O Ministério da Economia articula com o Congresso medida para destravar a criação de uma espécie de cadastro do “bom devedor”. O objetivo é identificar empresas e pessoas que devem à União, mas respeitam procedimentos e seguem o rito de cobrança, não escondem patrimônio nem omitem informações.
Contribuintes com nota elevada no Cadastro Fiscal Positivo, o que indica baixo risco de calote, terão benefícios. Poderão, por exemplo, ter condições mais favoráveis para regularizar os débitos e oferecer garantias mais baratas enquanto discutem as dívidas.
A ideia é incluir as diretrizes em um projeto que já tramita no Congresso e traz o conceito de devedor contumaz. O texto, apresentado pelo governo com a reforma da Previdência, passaria a ter detalhamento maior dos tipos de devedores, com parâmetros para que sejam dadas notas de classificação a depender do nível de risco envolvido.
“A nossa ideia é dar o tratamento adequado ao contribuinte de acordo com o perfil dele”, disse à Folha o Procurador-Geral Adjunto de Gestão da Dívida Ativa da União, Cristiano Neuenschwander.
A PGFN (Procuradoria-Geral da Fazenda Nacional) fez uma consulta pública sobre o tema em 2018 e agora prepara uma minuta do programa. Após a aprovação do projeto no Congresso, seria editada uma portaria para regulamentar seu funcionamento.
Com o programa, os contribuintes classificados com pequeno grau de risco e histórico positivo terão tratamento diferenciado, tanto nos serviços de atendimento, quanto nos procedimentos de cobrança e condições para regularização do débito.
Na avaliação da PGFN, a medida criaria um incentivo à regularização dos débitos. Na análise, seria observado se o contribuinte responde às intimações, segue as regras, paga débitos quando perde uma disputa e cumpre acordos de parcelamentos de débitos.
Em situações de execução judicial aberta pela União para cobrar uma dívida, o contribuinte que deseja discutir precisa oferecer uma garantia no valor integral do débito.
O governo usualmente pede garantias que têm alto custo, como depósito judicial, seguro ou fiança bancária.
Devedores no cadastro positivo seriam autorizados a oferecer garantias menos onerosas, como imóvel próprio ou fiança oferecida por empresa do mesmo grupo, sem necessidade da contratação de um banco.
Em sentido contrário, contribuintes de risco elevado (devedores contumazes) passariam por procedimentos de cobrança mais rigorosos.

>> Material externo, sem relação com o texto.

/-- R365: a record at an index of a ring, and the next index. -/
def State.ringWrite (s : State) (base : BitVec 64) (tail : Word) (r : List Word) : State :=
  let a := base.toNat + 32 * tail.toNat
  { s with mem := s.mem.writeWords a r }.clearPoison a 32

/-- The next index. -/
def ringNext (tail len : Word) : Word := Word.ofNat ((tail.toNat + 1) % (fldN len 0 16 + 1))

/-- EVENT jobs of a context's elements that have reached the head of their port queues. -/
def State.eventJobs (s : State) (ctx : Nat) : List (Nat × Nat × Word × Word) :=
  s.elems.flatMap (fun x => x.2.pend.filterMap (fun (p : Pend) => match p.job with
    | .event a b => if s.ctxOfTask (s.taskOfElem x.1) = ctx ∧ !s.behind x.1 p.id then some (x.1, p.id, a, b) else none
    | _ => none))

/-- R365: write one event, or drop it where the state of the context says so. -/
def State.putEvent (s : State) (ctx : Nat) (r : List Word) (go : State → State) : State :=
  let c := s.ctx ctx
  let full := ringFull c.eqhead c.eqtail c.eqlen
  let bad := s.poisoned (c.eqbase.toNat + 32 * c.eqtail.toNat) 32 true
  if c.st = .free ∨ c.st = .faulted ∨ c.st = .creating then go s
  else if full ∨ bad then
    if c.st = .destroying then go s else if full then s else go (s.areaFault ctx [(c.eqbase.toNat + 32 * c.eqtail.toNat, 32)])
  else go ((s.ringWrite c.eqbase c.eqtail r).setCtx ctx { c with eqtail := ringNext c.eqtail c.eqlen })

/-- R293, R304: the event that lets a task's entry go is written once every access of the task has performed at system scope. -/
def State.ripe (s : State) : Option Nat → Bool
  | some k => s.accs.all (fun a => a.task != k || a.performed 3 || a.failedCode.isSome)
  | none => true

/-- EVENT_RECORD_WRITE (R365): the oldest waiting event of the context that may be written, or an element's EVENT (R211), enters
the ring. -/
def execEventRecordWrite (ctx : Nat) (s : State) : Out :=
  match (s.ctx ctx).events.findIdx? (fun x => s.ripe x.1) with
  | some k =>
    let x := (s.ctx ctx).events.getD k (none, [])
    .next (s.putEvent ctx x.2 (fun s =>
      (s.setCtx ctx { s.ctx ctx with events := (s.ctx ctx).events.eraseIdx k }).freeEntry x.1))
  | none =>
    match s.eventJobs ctx with
    | [] => .next s
    | (el, id, a, b) :: _ =>
      let reg := regionOfElem el
      let task := s.taskOfElem el
      let r := eventRecord 0x10 reg (s.taskId task) (s.evdata task) (((s.task? task).map (fun t => t.st.code)).getD 0)
        0 a b (Word.ofNat el) (s.cycleOf reg)
      .next (s.putEvent ctx r (fun s => s.setElem el ((s.elem el).finish id none false)))

/-! Freezes (R332, R366). -/

/-- R332, R366: the record of a frozen element. -/
def State.elemRecord (s : State) (el : Nat) : List Word :=
  let f := (s.elem el).fault
  faultRecord 0 f.code (regionOfElem el) el (s.taskId (s.taskOfElem el)) 0xFFFF 0 (if f.vav then f.va.toNat else 0) 0 f.stamp
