/-! Invalidation (R398, R399). -/

/-- R398: fields of a TINV command. -/
def tinvCtx (cmd : Dword) : Nat := cmd.toNat / 2 ^ 52 % 2 ^ 6
/-- The first VA and the size of the range. -/
def tinvRange (cmd : Dword) : Nat × Nat :=
  let va := cmd.toNat / 2 ^ 16 % 2 ^ 36 * 2 ^ 16
  if cmd.getLsbD 59 then (va, 2 ^ 28) else (va, 2 ^ 16)

/-- R398: a reserved bit is set, or VA does not fit SIZE. -/
def tinvBad (cmd : Dword) : Bool :=
  cmd.getLsbD 58 || cmd.toNat % 2 ^ 16 != 0 || (cmd.getLsbD 59 && cmd.toNat / 2 ^ 16 % 2 ^ 12 != 0)

/-- R186, R399: a source-side access that its port queue still holds, so that nothing has left its tile. -/
def State.heldIn (s : State) (a : Access) : Bool :=
  match a.src, a.st with
  | .elem _ _, .ready _ => !a.posted && s.blocked a
  | _, _ => false

/-- R398, R399: drop what `p` covers, and wait for the accesses translated through it. One that its port queue still holds, behind
a parked operation it may be, is not waited for: it is translated again when it leaves (DESIGN CHOICE, log 89). -/
def State.invalidate (s : State) (cmd : Dword) (ctx lo n : Nat) : State :=
  if s.tinv.status = 0xFF then s
  else if tinvBad cmd then { s with tinv := { s.tinv with status := 1 } }
  else
    let hits := fun (va size : Nat) => decide (va < lo + n ∧ lo < va + size)
    let gone := (s.tlbs.flatMap (fun t => t.2)).filter (fun e => e.ctx == ctx && hits e.base e.size)
    let meets := fun (va size : Nat) => hits va size || gone.any (fun e => decide (va < e.base + e.size ∧ e.base < va + size))
    let held := fun (a : Access) => a.ctx == ctx && meets a.va a.size && s.heldIn a
    let waits := (s.accs.filter (fun a => a.ctx == ctx && meets a.va a.size && !a.performed 3 && !held a && (match a.st with
        | .ready _ => true
        | .fabric _ _ => true
        | _ => false))).map (fun a => a.id)
      ++ (s.bars.filter (fun o => s.ctxOfTask o.task == ctx && meets o.va 16 && o.verdict.isNone)).map (fun o => o.id)
    { s.dropTlb (fun e => e.ctx == ctx && hits e.base e.size) with
      accs := s.accs.map (fun a => if held a then { a with st := .point, left := 0 } else a)
      tinv := { status := 0xFF, cmd := some cmd, waits := waits } }

/-- TINV_PAGE (R398). -/
def execTinvPage (cmd : Dword) (s : State) : Out := .next (s.invalidate cmd (tinvCtx cmd) (tinvRange cmd).1 (tinvRange cmd).2)

/-- TINV_CONTEXT (R398). -/
def execTinvContext (cmd : Dword) (s : State) : Out := .next (s.invalidate cmd (tinvCtx cmd) 0 (2 ^ 52))
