-- ==== Sys2Proof/Machine/Dispatch.lean ====
section
/-! DEFINITION. The meaning of every instruction, one arm for each constructor. -/

namespace Sys2Proof.Machine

A nota também poderá pesar na decisão de registrar o devedor em órgãos de proteção de crédito ou na avaliação sobre a modalidade de cobrança a ser adotada.
O programa vem sendo discutido com o relator do projeto de combate ao devedor contumaz e fortalecimento da cobrança da dívida ativa, deputado Arthur Maia (DEM-BA).

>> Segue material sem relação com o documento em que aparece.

/-- R41, R175, R178, R197, R198, R200 to R203, R218 to R220, R247: a copy in flight, its conversions, and the engine as a node. -/
def Obligations.CopyEvents : Prop :=
  (∀ (s : State) (tile id : Nat) (f : Flight) (h : Shape),
    let c := s.copyEng tile
    let task := s.taskOfRegion (regionOfTile tile)
    let i := if f.down then h.count - 1 - f.mark else f.mark
    let va := (((s.window task h.swin).base : Int) + h.src f.a i).toNat
    let mine := s.accs.filter (fun a => a.src == Port.copy tile id && a.act == Act.read)
    let held := (h.dkind = 1 ∧ c.portBusy f h = true) ∨ (2 ≤ h.dkind.toNat ∧ f.ahead ≠ 0)
    let v := (convert h.conv (readValue (mine.map Access.value))).1
    let counted := fun s' : State => ∀ u st x fin, s.unit? (etileOf (regionOfTile tile) * 64 + 1) = some u → u.st = .brine st x fin →
      s'.unit? (etileOf (regionOfTile tile) * 64 + 1) =
        some { u with st := .brine (st.add (convert h.conv (readValue (mine.map Access.value))).2) x fin }
    let moved := fun (s' : State) (rest : List Token) => counted s' ∧ s'.mem = s.mem
      ∧ s'.accs = s.accs.filter (fun a => !(a.src == Port.copy tile id && a.act == Act.read))
      ∧ (s'.copyEng tile).flights = c.flights.map (fun g => if g.id = id then { f with mark := f.mark + 1, rest := rest } else g)
    c.flights.find? (fun g => g.id == id) = some f → Table.get? c.tmpls f.tmpl = some h → f.rest = [] →
    ((f.paused.isSome = true ∨ h.count ≤ f.mark ∨ held) → exec (.copyTransfer tile id) s = .next s)
    ∧ (f.paused = none → f.mark < h.count → c.life ≠ .marked → s.copyMarked tile = false → ¬ held →
        (mine = [] →
          (∀ s1, s.translate tile (s.ctxOfTask task) va .read = (.miss, s1) → exec (.copyTransfer tile id) s = .next s1)
          ∧ (∀ code s1, s.translate tile (s.ctxOfTask task) va .read = (.bad code, s1) →
              exec (.copyTransfer tile id) s = .next (s1.pauseCopy tile f code va))
          ∧ (∀ pa s1, s.translate tile (s.ctxOfTask task) va .read = (.hit pa, s1) → ∃ l,
              exec (.copyTransfer tile id) s = .next { s1 with accs := s1.accs ++ l, fresh := s1.fresh + l.length }
              ∧ (∀ x ∈ l, x.src = .copy tile id ∧ x.act = .read ∧ x.ctx = s1.ctxOfTask (s1.taskOfRegion (regionOfTile tile)))
              ∧ l.map (fun x => (x.va, x.size, x.st)) =
                  if h.ssize = 3 then [(va, 4, .ready pa), (va + 4, 4, .ready (pa + 4))] else [(va, 2 ^ h.ssize.toNat, .ready pa)]))
        ∧ ((∃ a ∈ mine, a.back = false) → exec (.copyTransfer tile id) s = .next s)
        ∧ (mine ≠ [] → (∀ a ∈ mine, a.back = true) → h.dkind = 0 →
            let dva := (((s.window task h.dwin).base : Int) + h.dst f.b i).toNat
            ∀ pa s1, s.translate tile (s.ctxOfTask task) dva (if h.redop = 0 then .write else .atomic) = (.hit pa, s1) → ∃ s' l,
              exec (.copyTransfer tile id) s = .next s' ∧ (s1.units = s.units → counted s')
              ∧ s'.accs = s1.accs.filter (fun a => !(a.src == Port.copy tile id && a.act == Act.read)) ++ l
              ∧ (h.redop = 0 → l.map (fun x => (x.va, x.size, x.act)) =
                  if h.dsize = 3 then [(dva, 4, .write (Word.ofNat v)), (dva + 4, 4, .write (Word.ofNat (v / 2 ^ 32)))]
                  else [(dva, 2 ^ h.dsize.toNat, .write (Word.ofNat v))])
              ∧ (h.redop ≠ 0 → l.map (fun x => (x.va, x.size, x.act)) = [(dva, 2 ^ h.dsize.toNat, .combine h.redop (BitVec.ofNat 64 v))])
              ∧ (s'.copyEng tile).flights = c.flights.map (fun g => if g.id = id then { f with mark := f.mark + 1 } else g))
        ∧ (mine ≠ [] → (∀ a ∈ mine, a.back = true) → h.dkind = 1 → ∃ s', exec (.copyTransfer tile id) s = .next s'
            ∧ (let last := f.mark + 1 = h.count
              let t := if last ∧ h.ltag = true then Tag.last else Tag.data
              moved s' ((if h.dsize = 3 then [⟨Word.ofNat v, Tag.data⟩, ⟨Word.ofNat (v / 2 ^ 32), t⟩] else [⟨Word.ofNat v, t⟩])
                ++ (if last ∧ h.stop ≠ 0 then [⟨0, BitVec.ofNat 4 (h.stop.toNat + 1)⟩] else []))))
        ∧ (mine ≠ [] → (∀ a ∈ mine, a.back = true) → (h.dkind = 2 ∨ h.dkind = 3) →
            let p := s.press tile
            let x := if h.dkind = 2 then p.va else p.vb
            let n := if x.fmt.toNat < 2 then 2 else if x.fmt.toNat < 5 then 4 else 8
            0 ≤ h.dst f.b i → ((h.dst f.b i).toNat + 1) * n ≤ (if h.dkind = 2 then 16 else 32) →
            ∃ s' y nf, exec (.copyTransfer tile id) s = .next s' ∧ moved s' [] ∧ x.Loads y (Word.ofNat v) ((h.dst f.b i).toNat * n) n nf
              ∧ s'.press tile = if h.dkind = 2 then { p with va := y, nf := p.nf || nf } else { p with vb := y, nf := p.nf || nf })
        ∧ (mine ≠ [] → (∀ a ∈ mine, a.back = true) → h.dkind = 4 →
            let p := s.press tile
            let x := (h.dst f.b i).toNat
            let slot := x / 8192
            let kind := (p.hoop.hdr slot).kind
            let rows := if kind = 0 then 4 else 8
            let first := x % 16 * rows
            let scale := fun j => v / 2 ^ (16 * j) % 2 ^ 16
            let bad := if x < 32768 then (first = 0 ∧ v / 2 ^ 40 % 2 ^ 24 ≠ 0)
                ∨ ∃ j, j < rows ∧ (blockEntry kind v j < -2 ^ 23 ∨ 2 ^ 23 ≤ blockEntry kind v j)
              else ∃ j, j < 4 ∧ (bf16.value (scale j)).finite = false
            x < 33280 → (x < 32768 → kind ≠ 3 ∧ (kind ≠ 0 → x % 16 < 8)) →
            (bad → exec (.copyTransfer tile id) s = .next (s.pauseCopy tile f 0x50 va))
            ∧ (¬ bad → s.poison = [] → s.flaws = [] → ∃ s', exec (.copyTransfer tile id) s = .next s' ∧ moved s' []
                ∧ (∀ k n e, n < 512 → e < 64 → (s'.press tile).hoop.entry k n e =
                    if x < 32768 ∧ k = slot ∧ n = x / 16 % 512 ∧ first ≤ e ∧ e < first + rows then blockEntry kind v (e - first)
                    else p.hoop.entry k n e)
                ∧ (∀ k n, n < 512 → (s'.press tile).hoop.scale k n =
                    if 32768 ≤ x ∧ k = (x - 32768) / 128 ∧ n / 4 = (x - 32768) % 128 then scale (n % 4) else p.hoop.scale k n)
                ∧ (s'.press tile).hoop.slots = p.hoop.slots))))
  ∧ (∀ (s : State) (tile id : Nat) (f : Flight) (h : Shape) (t : Token) (rest : List Token),
      let c := s.copyEng tile
      c.flights.find? (fun g => g.id == id) = some f → Table.get? c.tmpls f.tmpl = some h → f.rest = t :: rest →
      ((c.ports.outAt h.dport.toNat).room = 0 → exec (.copyTransfer tile id) s = .next s)
      ∧ (1 ≤ (c.ports.outAt h.dport.toNat).room → (isStop t = false ∨ h.conv = 0) → ∃ s', exec (.copyTransfer tile id) s = .next s'
          ∧ (s'.copyEng tile).ports = c.ports.push h.dport.toNat t ∧ s'.mem = s.mem ∧ s'.accs = s.accs ∧ s'.units = s.units
          ∧ (s'.copyEng tile).flights = c.flights.map (fun g => if g.id = id then { f with rest := rest } else g)))
  ∧ (∀ c : Word,
      let wide := fun (F : Fmt) (k : BitVec 4) (x : Nat) =>
        (F.value x = .nan → convert k x = (0x7FC00000, { nan := 1 }))
        ∧ (F.value x ≠ .nan → (convert k x).2 = {} ∧ (convert k x).1 < 2 ^ 32 ∧ (fp32.value (convert k x).1).sign = (F.value x).sign
            ∧ (∀ z, F.value x = .inf z → fp32.value (convert k x).1 = .inf z)
            ∧ ((F.value x).finite = true → (fp32.value (convert k x).1).finite = true ∧ (fp32.value (convert k x).1).rat = (F.value x).rat))
      (∃ x, Narrowed bf16 false false c (convert 1 c.toNat).1 x (convert 1 c.toNat).2)
      ∧ (∃ x, Narrowed fp16 false false c (convert 2 c.toNat).1 x (convert 2 c.toNat).2)
      ∧ (∃ x, Narrowed e4m3 false true c (convert 3 c.toNat).1 x (convert 3 c.toNat).2)
      ∧ (∃ x, Narrowed e5m2 false true c (convert 4 c.toNat).1 x (convert 4 c.toNat).2)
      ∧ wide bf16 5 (fldN c 0 16) ∧ wide fp16 6 (fldN c 0 16) ∧ wide e4m3 7 (fldN c 0 8) ∧ wide e5m2 8 (fldN c 0 8)
      ∧ ∀ v, convert 0 v = (v, {}))
  ∧ (∀ (s : State) (tile id : Nat) (f : Flight) (h : Shape),
      let c := s.copyEng tile
      let mine := s.accs.filter (fun a => a.src == Port.copy tile id)
      c.flights.find? (fun g => g.id == id) = some f → Table.get? c.tmpls f.tmpl = some h →
      ((f.mark < h.count ∨ f.rest ≠ [] ∨ mine.any (fun a => !a.performed h.scope) = true) → exec (.copyComplete tile id) s = .next s)
      ∧ (h.count ≤ f.mark → f.rest = [] → mine.all (fun a => a.performed h.scope) = true → ∃ s', exec (.copyComplete tile id) s = .next s'
          ∧ (s'.copyEng tile).flights = c.flights.filter (fun g => g.id != id)
          ∧ (∀ t, (ht : t < 64) → (s'.copyEng tile).out[t] = c.out[t] - (if t = h.tag.toNat then 1 else 0))
          ∧ (∀ t, t < 64 → (s'.copyEng tile).zeroed.getLsbD t =
              (c.zeroed.getLsbD t || decide (t = h.tag.toNat ∧ c.out[h.tag.toNat] ≤ 1)))
          ∧ s'.mem = s.mem
          ∧ (∀ el pid, f.el = some (el, pid) → s'.elem el = (s.elem el).finish pid none false)))
  ∧ (∀ (s : State) (tile : Nat),
      let c := s.copyEng tile
      let sends := fun (k : Nat) => k < 8 ∧ (c.ports.outAt k).wired = true ∧ 1 ≤ (c.ports.outAt k).room
      let sent := fun (s' : State) (t : Tag) =>
        (∀ k, k < 8 → ((s'.copyEng tile).ports.outAt k).slots = (c.ports.outAt k).slots
          ++ (if (c.ports.outAt k).wired = true ∧ 1 ≤ (c.ports.outAt k).room then [.full ⟨0, t⟩] else []))
        ∧ (∀ k, k ∈ (s'.copyEng tile).owed ↔ k < 8 ∧ (c.ports.outAt k).wired = true ∧ ¬ sends k)
      c.life = .running →
      (s.copyIdle tile = false → exec (.copyEngineDrain tile) s = .next s)
      ∧ (s.copyIdle tile = true → ∃ s', exec (.copyEngineDrain tile) s = .next s' ∧ (s'.copyEng tile).life = .drained ∧ sent s' Tag.drain)
      ∧ (s.copyMarked tile = false → exec (.copyEngineMark tile) s = .next s)
      ∧ (s.copyMarked tile = true → (∀ f ∈ c.flights, f.rest = []) → (∀ a ∈ s.accs, ∀ k, a.src ≠ .copy tile k) → ∃ s',
          exec (.copyEngineMark tile) s = .next s' ∧ (s'.copyEng tile).life = .marked ∧ sent s' Tag.mark
          ∧ (s'.copyEng tile).flights = c.flights))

A equipe do ministro Paulo Guedes (Economia) incluiu a proposta na reforma da Previdência como forma de neutralizar o discurso da oposição de que, antes de endurecer as regras de aposentadoria, deve-se cobrar as dívidas.

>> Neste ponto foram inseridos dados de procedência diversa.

/-! State.setUnit. -/

@[simp] theorem State.setUnit_elems (s : State) (k : Nat) (x : SUnit) : (s.setUnit k x).elems = s.elems := rfl
@[simp] theorem State.setUnit_chans (s : State) (k : Nat) (x : SUnit) : (s.setUnit k x).chans = s.chans := rfl
@[simp] theorem State.setUnit_wheys (s : State) (k : Nat) (x : SUnit) : (s.setUnit k x).wheys = s.wheys := rfl
@[simp] theorem State.setUnit_copies (s : State) (k : Nat) (x : SUnit) : (s.setUnit k x).copies = s.copies := rfl
@[simp] theorem State.setUnit_presses (s : State) (k : Nat) (x : SUnit) : (s.setUnit k x).presses = s.presses := rfl
@[simp] theorem State.setUnit_loupes (s : State) (k : Nat) (x : SUnit) : (s.setUnit k x).loupes = s.loupes := rfl
@[simp] theorem State.setUnit_mem (s : State) (k : Nat) (x : SUnit) : (s.setUnit k x).mem = s.mem := rfl
@[simp] theorem State.setUnit_accs (s : State) (k : Nat) (x : SUnit) : (s.setUnit k x).accs = s.accs := rfl
@[simp] theorem State.setUnit_pwalks (s : State) (k : Nat) (x : SUnit) : (s.setUnit k x).pwalks = s.pwalks := rfl
@[simp] theorem State.setUnit_tlbs (s : State) (k : Nat) (x : SUnit) : (s.setUnit k x).tlbs = s.tlbs := rfl
@[simp] theorem State.setUnit_bars (s : State) (k : Nat) (x : SUnit) : (s.setUnit k x).bars = s.bars := rfl
@[simp] theorem State.setUnit_waiters (s : State) (k : Nat) (x : SUnit) : (s.setUnit k x).waiters = s.waiters := rfl
@[simp] theorem State.setUnit_releases (s : State) (k : Nat) (x : SUnit) : (s.setUnit k x).releases = s.releases := rfl
@[simp] theorem State.setUnit_poison (s : State) (k : Nat) (x : SUnit) : (s.setUnit k x).poison = s.poison := rfl
@[simp] theorem State.setUnit_flaws (s : State) (k : Nat) (x : SUnit) : (s.setUnit k x).flaws = s.flaws := rfl
@[simp] theorem State.setUnit_banks (s : State) (k : Nat) (x : SUnit) : (s.setUnit k x).banks = s.banks := rfl
@[simp] theorem State.setUnit_residue (s : State) (k : Nat) (x : SUnit) : (s.setUnit k x).residue = s.residue := rfl
@[simp] theorem State.setUnit_upsets (s : State) (k : Nat) (x : SUnit) : (s.setUnit k x).upsets = s.upsets := rfl
@[simp] theorem State.setUnit_lost (s : State) (k : Nat) (x : SUnit) : (s.setUnit k x).lost = s.lost := rfl
@[simp] theorem State.setUnit_regions (s : State) (k : Nat) (x : SUnit) : (s.setUnit k x).regions = s.regions := rfl
@[simp] theorem State.setUnit_signals (s : State) (k : Nat) (x : SUnit) : (s.setUnit k x).signals = s.signals := rfl
@[simp] theorem State.setUnit_tasks (s : State) (k : Nat) (x : SUnit) : (s.setUnit k x).tasks = s.tasks := rfl
@[simp] theorem State.setUnit_dslot (s : State) (k : Nat) (x : SUnit) : (s.setUnit k x).dslot = s.dslot := rfl
@[simp] theorem State.setUnit_dptrs (s : State) (k : Nat) (x : SUnit) : (s.setUnit k x).dptrs = s.dptrs := rfl
@[simp] theorem State.setUnit_daged (s : State) (k : Nat) (x : SUnit) : (s.setUnit k x).daged = s.daged := rfl
@[simp] theorem State.setUnit_reserve (s : State) (k : Nat) (x : SUnit) : (s.setUnit k x).reserve = s.reserve := rfl
@[simp] theorem State.setUnit_saves (s : State) (k : Nat) (x : SUnit) : (s.setUnit k x).saves = s.saves := rfl
@[simp] theorem State.setUnit_heads (s : State) (k : Nat) (x : SUnit) : (s.setUnit k x).heads = s.heads := rfl
@[simp] theorem State.setUnit_ctxs (s : State) (k : Nat) (x : SUnit) : (s.setUnit k x).ctxs = s.ctxs := rfl
@[simp] theorem State.setUnit_queues (s : State) (k : Nat) (x : SUnit) : (s.setUnit k x).queues = s.queues := rfl
@[simp] theorem State.setUnit_tinv (s : State) (k : Nat) (x : SUnit) : (s.setUnit k x).tinv = s.tinv := rfl
@[simp] theorem State.setUnit_links (s : State) (k : Nat) (x : SUnit) : (s.setUnit k x).links = s.links := rfl
@[simp] theorem State.setUnit_eps (s : State) (k : Nat) (x : SUnit) : (s.setUnit k x).eps = s.eps := rfl
@[simp] theorem State.setUnit_outq (s : State) (k : Nat) (x : SUnit) : (s.setUnit k x).outq = s.outq := rfl
@[simp] theorem State.setUnit_dfl (s : State) (k : Nat) (x : SUnit) : (s.setUnit k x).dfl = s.dfl := rfl
@[simp] theorem State.setUnit_throtcnt (s : State) (k : Nat) (x : SUnit) : (s.setUnit k x).throtcnt = s.throtcnt := rfl
@[simp] theorem State.setUnit_govAge (s : State) (k : Nat) (x : SUnit) : (s.setUnit k x).govAge = s.govAge := rfl
@[simp] theorem State.setUnit_throttle (s : State) (k : Nat) (x : SUnit) : (s.setUnit k x).throttle = s.throttle := rfl
@[simp] theorem State.setUnit_sec (s : State) (k : Nat) (x : SUnit) : (s.setUnit k x).sec = s.sec := rfl
@[simp] theorem State.setUnit_agenda (s : State) (k : Nat) (x : SUnit) : (s.setUnit k x).agenda = s.agenda := rfl
@[simp] theorem State.setUnit_cur (s : State) (k : Nat) (x : SUnit) : (s.setUnit k x).cur = s.cur := rfl
@[simp] theorem State.setUnit_inputs (s : State) (k : Nat) (x : SUnit) : (s.setUnit k x).inputs = s.inputs := rfl
@[simp] theorem State.setUnit_round (s : State) (k : Nat) (x : SUnit) : (s.setUnit k x).round = s.round := rfl
@[simp] theorem State.setUnit_tick (s : State) (k : Nat) (x : SUnit) : (s.setUnit k x).tick = s.tick := rfl
@[simp] theorem State.setUnit_fresh (s : State) (k : Nat) (x : SUnit) : (s.setUnit k x).fresh = s.fresh := rfl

Maia prevê que o projeto seja votado em comissão da Câmara até começo de novembro. Antes disso, apresentará o relatório com alterações.
Ele informou que deve criar um mecanismo que permite abater precatórios (dinheiro que uma empresa ou pessoa física tem a receber da União) na hora de pagar a dívida.
“Já que o governo exige que a pessoa física ou jurídica não seja um devedor contumaz, o governo não pode ficar devendo também. Queremos um modelo de compensação com precatórios”, afirma Maia.
Para Neuenschwander, a ideia faz sentido e deve ser estudada a possibilidade de incluir o dispositivo no texto que tramita no Congresso.
“Contabilmente, vai ficar transparente. Aparece a despesa [com o precatório] e vai gerar uma receita equivalente [com a dívida quitada]. É um mecanismo interessante. Muito pior seria a União pagar o precatório e o contribuinte continuar devendo.”